- _Your objective_:
Output the number of lines in the entries below with the string "each" in them, and nothing further.

- _The input_:

▶

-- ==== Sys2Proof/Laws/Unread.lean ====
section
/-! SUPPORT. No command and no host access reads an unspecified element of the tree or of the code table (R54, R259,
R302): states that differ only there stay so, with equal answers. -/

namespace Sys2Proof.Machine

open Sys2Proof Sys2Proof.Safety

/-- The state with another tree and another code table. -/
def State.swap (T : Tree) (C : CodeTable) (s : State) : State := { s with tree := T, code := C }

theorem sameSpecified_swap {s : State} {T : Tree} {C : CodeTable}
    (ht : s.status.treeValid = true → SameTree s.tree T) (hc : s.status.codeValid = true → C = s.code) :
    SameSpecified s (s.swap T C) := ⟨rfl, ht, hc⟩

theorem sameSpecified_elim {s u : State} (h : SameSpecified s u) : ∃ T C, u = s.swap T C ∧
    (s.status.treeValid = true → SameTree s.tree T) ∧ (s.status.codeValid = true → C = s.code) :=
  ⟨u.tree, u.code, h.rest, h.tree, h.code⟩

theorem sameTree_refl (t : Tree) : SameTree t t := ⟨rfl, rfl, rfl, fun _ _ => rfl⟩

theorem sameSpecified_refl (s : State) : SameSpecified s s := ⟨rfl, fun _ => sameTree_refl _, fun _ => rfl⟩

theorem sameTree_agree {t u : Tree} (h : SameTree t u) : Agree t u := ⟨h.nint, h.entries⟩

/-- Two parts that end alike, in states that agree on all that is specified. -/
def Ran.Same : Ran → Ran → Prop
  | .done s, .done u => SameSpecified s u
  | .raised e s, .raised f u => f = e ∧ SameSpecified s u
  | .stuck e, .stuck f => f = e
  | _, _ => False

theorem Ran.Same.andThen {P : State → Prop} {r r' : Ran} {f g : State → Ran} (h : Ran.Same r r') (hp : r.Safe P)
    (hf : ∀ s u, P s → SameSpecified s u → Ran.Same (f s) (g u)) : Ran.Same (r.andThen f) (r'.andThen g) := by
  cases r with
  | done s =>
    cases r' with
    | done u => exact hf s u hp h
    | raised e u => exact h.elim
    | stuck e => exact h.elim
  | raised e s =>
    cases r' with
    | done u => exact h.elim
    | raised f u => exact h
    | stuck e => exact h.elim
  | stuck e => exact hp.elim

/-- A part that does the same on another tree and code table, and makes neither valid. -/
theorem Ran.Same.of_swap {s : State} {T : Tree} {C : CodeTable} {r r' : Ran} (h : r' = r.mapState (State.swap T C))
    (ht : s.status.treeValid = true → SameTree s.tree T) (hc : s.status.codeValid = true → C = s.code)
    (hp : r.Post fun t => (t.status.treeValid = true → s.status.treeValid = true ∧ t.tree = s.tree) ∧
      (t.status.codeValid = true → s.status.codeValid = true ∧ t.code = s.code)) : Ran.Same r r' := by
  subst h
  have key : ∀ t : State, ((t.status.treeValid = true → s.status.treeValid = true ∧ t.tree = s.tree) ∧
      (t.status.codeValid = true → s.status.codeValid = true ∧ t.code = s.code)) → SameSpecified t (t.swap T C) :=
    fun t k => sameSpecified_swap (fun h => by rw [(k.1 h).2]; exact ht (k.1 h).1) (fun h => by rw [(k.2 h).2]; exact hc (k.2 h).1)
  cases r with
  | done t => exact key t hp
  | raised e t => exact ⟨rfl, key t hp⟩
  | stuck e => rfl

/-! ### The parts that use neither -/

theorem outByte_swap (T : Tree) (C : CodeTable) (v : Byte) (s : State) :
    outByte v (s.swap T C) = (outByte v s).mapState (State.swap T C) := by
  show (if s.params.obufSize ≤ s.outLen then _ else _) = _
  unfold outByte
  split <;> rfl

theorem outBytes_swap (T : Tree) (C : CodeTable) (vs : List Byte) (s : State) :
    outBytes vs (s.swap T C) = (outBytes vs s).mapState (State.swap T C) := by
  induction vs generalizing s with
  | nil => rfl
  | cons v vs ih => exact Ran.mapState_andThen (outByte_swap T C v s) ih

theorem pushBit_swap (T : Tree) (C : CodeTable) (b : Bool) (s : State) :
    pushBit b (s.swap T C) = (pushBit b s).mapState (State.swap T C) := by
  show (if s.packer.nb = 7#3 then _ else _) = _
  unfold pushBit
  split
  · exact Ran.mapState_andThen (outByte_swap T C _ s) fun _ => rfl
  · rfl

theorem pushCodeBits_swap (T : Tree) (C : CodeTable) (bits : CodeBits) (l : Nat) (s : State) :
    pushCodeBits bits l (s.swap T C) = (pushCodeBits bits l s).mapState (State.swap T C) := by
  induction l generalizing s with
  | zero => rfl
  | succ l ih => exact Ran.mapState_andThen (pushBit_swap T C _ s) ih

◀
▶

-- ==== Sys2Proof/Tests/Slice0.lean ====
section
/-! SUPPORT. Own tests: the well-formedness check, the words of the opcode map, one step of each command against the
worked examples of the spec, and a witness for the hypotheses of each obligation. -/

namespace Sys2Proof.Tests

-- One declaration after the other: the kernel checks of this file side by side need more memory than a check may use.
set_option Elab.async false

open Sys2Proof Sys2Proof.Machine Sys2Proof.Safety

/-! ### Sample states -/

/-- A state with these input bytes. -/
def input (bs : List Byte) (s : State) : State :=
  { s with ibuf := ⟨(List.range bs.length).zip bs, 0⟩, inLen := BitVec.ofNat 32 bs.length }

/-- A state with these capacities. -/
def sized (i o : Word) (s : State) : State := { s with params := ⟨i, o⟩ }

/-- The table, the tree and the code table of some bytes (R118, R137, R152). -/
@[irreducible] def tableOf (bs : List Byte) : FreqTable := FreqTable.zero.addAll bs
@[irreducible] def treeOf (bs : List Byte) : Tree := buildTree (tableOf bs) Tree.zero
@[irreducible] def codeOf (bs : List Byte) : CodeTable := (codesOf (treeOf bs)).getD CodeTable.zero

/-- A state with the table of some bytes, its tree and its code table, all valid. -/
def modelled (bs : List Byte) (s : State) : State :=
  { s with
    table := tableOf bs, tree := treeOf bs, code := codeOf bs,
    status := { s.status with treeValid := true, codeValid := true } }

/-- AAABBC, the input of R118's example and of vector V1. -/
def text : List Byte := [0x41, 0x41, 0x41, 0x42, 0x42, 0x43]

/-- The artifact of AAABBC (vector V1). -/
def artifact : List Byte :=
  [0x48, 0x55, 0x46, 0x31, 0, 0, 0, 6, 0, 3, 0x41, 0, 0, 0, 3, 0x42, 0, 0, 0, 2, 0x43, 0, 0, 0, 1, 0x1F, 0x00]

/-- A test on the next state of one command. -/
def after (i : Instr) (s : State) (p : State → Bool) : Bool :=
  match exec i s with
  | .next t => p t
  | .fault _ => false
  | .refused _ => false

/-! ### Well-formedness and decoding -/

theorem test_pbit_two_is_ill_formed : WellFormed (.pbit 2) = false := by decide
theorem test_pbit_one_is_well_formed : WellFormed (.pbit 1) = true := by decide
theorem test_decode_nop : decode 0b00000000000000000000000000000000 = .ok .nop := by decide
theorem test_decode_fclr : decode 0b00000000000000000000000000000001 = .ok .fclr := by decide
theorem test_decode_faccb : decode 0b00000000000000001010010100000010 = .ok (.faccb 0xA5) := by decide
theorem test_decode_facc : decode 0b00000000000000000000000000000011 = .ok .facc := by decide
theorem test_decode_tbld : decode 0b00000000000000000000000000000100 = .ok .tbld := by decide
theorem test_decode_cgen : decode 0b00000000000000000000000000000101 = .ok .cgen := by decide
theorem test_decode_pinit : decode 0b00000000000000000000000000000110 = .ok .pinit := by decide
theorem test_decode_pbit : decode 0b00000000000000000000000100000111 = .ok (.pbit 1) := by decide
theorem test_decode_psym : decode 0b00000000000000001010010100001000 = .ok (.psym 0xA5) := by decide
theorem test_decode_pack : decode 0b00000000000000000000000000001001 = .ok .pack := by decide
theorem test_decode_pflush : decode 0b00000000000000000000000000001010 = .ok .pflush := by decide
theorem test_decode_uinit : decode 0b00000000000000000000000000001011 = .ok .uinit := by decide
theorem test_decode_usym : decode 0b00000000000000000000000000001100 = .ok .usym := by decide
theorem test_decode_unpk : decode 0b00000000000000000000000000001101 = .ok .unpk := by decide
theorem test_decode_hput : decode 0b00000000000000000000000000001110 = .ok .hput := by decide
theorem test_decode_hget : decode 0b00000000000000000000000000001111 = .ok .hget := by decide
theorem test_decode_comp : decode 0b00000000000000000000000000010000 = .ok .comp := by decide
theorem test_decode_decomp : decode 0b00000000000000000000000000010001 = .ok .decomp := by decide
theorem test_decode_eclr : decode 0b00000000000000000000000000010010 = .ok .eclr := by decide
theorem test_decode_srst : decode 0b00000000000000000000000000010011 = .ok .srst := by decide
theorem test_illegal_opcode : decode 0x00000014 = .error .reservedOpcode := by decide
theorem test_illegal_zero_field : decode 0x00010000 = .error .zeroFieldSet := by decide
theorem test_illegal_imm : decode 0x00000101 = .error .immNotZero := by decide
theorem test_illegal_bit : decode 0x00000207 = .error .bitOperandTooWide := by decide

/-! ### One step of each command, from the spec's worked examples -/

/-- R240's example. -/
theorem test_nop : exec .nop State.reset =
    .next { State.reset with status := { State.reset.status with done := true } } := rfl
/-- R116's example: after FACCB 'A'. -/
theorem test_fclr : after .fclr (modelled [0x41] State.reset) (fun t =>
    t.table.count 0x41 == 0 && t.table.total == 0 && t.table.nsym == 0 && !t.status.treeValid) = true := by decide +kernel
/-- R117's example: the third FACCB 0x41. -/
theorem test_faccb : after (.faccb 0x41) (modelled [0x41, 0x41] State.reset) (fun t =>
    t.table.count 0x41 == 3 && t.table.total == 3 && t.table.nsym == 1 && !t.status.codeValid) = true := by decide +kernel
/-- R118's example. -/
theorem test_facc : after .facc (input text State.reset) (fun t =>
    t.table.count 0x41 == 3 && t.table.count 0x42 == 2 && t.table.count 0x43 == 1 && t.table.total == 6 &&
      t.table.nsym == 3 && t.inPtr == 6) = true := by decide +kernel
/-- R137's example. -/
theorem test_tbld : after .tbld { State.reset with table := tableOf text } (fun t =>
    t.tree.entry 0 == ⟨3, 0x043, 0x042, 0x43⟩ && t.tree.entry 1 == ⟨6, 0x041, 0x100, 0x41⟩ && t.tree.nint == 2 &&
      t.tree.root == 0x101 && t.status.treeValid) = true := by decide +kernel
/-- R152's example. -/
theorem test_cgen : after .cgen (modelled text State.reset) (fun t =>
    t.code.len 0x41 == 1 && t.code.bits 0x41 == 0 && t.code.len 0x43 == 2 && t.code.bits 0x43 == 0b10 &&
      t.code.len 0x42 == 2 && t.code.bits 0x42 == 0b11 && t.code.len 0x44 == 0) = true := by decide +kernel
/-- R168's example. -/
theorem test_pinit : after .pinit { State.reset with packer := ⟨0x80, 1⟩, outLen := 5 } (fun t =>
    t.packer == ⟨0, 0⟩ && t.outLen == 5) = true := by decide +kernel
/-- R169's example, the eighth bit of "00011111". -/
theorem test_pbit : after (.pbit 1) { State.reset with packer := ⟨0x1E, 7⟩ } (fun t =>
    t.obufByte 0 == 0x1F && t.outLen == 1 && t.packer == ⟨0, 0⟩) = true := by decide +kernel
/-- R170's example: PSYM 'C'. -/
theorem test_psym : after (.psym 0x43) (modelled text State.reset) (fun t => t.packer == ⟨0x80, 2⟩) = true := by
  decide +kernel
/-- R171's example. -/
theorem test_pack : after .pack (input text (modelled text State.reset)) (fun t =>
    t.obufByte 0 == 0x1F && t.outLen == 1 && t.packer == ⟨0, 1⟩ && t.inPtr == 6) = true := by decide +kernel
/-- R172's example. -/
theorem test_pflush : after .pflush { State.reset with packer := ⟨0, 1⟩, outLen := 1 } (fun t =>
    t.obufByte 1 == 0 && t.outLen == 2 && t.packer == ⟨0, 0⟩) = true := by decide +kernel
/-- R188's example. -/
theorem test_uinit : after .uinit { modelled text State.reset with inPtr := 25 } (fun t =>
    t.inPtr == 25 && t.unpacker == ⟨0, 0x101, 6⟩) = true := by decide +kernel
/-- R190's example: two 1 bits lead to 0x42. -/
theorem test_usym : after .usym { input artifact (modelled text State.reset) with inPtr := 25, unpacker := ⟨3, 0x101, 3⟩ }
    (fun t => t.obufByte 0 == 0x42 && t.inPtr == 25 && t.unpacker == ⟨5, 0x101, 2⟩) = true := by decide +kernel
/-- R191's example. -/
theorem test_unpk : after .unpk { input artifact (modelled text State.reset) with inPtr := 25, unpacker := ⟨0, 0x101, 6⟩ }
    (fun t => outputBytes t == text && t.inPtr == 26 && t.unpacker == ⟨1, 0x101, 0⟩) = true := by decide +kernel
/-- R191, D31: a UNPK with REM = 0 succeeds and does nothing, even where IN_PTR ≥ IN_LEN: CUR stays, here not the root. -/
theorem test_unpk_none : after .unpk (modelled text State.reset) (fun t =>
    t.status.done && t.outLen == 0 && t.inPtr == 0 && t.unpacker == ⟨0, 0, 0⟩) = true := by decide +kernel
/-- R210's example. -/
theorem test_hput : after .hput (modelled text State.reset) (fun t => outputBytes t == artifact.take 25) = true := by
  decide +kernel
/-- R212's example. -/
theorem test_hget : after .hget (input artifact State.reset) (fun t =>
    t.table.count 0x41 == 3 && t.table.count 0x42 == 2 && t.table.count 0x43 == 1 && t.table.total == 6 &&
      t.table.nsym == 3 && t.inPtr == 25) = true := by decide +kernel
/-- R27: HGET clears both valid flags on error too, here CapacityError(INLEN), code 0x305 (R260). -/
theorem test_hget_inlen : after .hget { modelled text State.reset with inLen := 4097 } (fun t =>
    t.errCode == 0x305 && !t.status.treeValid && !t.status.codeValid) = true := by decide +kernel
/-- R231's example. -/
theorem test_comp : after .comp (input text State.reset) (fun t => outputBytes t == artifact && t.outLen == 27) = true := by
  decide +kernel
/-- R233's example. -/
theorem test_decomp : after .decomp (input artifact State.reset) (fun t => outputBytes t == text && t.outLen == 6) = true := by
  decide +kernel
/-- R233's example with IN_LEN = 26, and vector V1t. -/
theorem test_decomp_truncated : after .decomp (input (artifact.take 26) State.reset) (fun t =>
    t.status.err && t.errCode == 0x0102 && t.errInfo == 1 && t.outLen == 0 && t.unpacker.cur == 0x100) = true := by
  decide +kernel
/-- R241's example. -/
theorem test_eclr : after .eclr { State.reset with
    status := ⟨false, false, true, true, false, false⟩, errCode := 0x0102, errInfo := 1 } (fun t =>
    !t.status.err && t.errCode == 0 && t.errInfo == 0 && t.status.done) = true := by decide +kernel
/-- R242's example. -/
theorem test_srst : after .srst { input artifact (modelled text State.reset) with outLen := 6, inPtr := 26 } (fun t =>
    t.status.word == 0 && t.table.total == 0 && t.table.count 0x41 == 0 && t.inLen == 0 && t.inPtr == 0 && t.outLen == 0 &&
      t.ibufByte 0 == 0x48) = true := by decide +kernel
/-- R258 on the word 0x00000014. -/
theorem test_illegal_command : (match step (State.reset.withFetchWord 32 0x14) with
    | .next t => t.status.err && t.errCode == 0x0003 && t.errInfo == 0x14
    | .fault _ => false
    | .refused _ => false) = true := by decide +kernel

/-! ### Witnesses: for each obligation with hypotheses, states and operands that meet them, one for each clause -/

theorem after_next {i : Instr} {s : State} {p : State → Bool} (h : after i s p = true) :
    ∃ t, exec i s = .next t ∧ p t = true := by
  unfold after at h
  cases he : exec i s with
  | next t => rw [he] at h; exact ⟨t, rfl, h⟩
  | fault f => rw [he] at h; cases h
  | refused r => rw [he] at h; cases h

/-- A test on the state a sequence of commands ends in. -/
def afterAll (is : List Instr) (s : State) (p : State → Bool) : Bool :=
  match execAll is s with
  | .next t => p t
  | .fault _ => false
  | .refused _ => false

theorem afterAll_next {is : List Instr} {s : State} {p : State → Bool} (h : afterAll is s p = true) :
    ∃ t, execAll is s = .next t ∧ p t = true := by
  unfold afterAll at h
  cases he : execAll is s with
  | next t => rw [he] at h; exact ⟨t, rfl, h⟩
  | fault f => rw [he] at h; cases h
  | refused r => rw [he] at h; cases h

◀

- _Task solution_:
4